Was Sie tun sollten, wenn Sie einen solchen Anruf erhalten
Bleiben Sie ruhig und lassen Sie sich nicht zu einer sofortigen Entscheidung drängen. Legen Sie auf, wenn Ihnen etwas merkwürdig vorkommt, und rufen Sie die betreffende Behörde über eine offiziell veröffentlichte Nummer zurück, nicht über eine Nummer, die Ihnen der Anrufer selbst genannt hat. Geben Sie am Telefon keine persönlichen oder finanziellen Daten preis, solange Sie die Identität des Anrufers nicht unabhängig überprüft haben. Zahlen Sie niemals unter Druck, insbesondere nicht per Gutscheinkarte oder Sofortüberweisung. Wenn Sie unsicher sind, sprechen Sie mit einer Vertrauensperson oder informieren Sie sich bei dieser Dienstleistung über die anrufende Nummer, bevor Sie reagieren.
Wenn Sie bereits reagiert haben
Sollten Sie bereits Geld überwiesen oder Daten weitergegeben haben, handeln Sie zügig. Kontaktieren Sie Ihre Bank über die Nummer auf Ihrer Karte oder Ihrem Kontoauszug und schildern Sie den Vorfall, damit mögliche Transaktionen gestoppt oder gemeldet werden können. Ändern Sie Passwörter, falls Zugangsdaten betroffen sein könnten, und beobachten Sie Ihre Konten auf ungewöhnliche Aktivitäten. Melden Sie den Vorfall bei Ihrer nationalen Verbraucherschutz- oder Betrugsbekämpfungsstelle sowie bei der Polizei vor Ort. Schämen Sie sich nicht – diese Betrugsmasche ist professionell aufgebaut und funktioniert gezielt durch psychologischen Druck.

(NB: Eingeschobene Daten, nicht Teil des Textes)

-- ==== Sys2Proof/Laws/State.lean ====
section
/-! SUPPORT. What each update of the state leaves in each field, and a tile or strand read after it was set. -/
namespace Sys2Proof.Machine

So nehmen echte Behörden tatsächlich Kontakt auf
Finanzämter, Polizei und Gerichte kommunizieren wichtige Angelegenheiten üblicherweise schriftlich, per offiziellem Brief oder Bescheid mit Absender, Aktenzeichen und Kontaktmöglichkeit zur Rückfrage. Persönliche Vorladungen erfolgen ebenfalls schriftlich, mit ausreichend Vorlauf und der Möglichkeit, sich rechtlich beraten zu lassen. Ein Anruf allein begründet keine sofortige Zahlungspflicht, und es gibt immer einen offiziellen, nachvollziehbaren Weg, eine Behauptung zu überprüfen, etwa über die auf der offiziellen Website veröffentlichte Telefonnummer.
Zum Schluss
Der wirksamste Schutz ist, sich Zeit zu nehmen. Wer bei einem bedrohlich klingenden Anruf innehält, auflegt und die Angelegenheit über einen unabhängig verifizierten Weg prüft, entzieht Betrügern ihr wichtigstes Werkzeug: die Eile. Teilen Sie diese Hinweise auch mit älteren Angehörigen oder weniger technikaffinen Familienmitgliedern, da diese Masche häufig gezielt auf sie abzielt.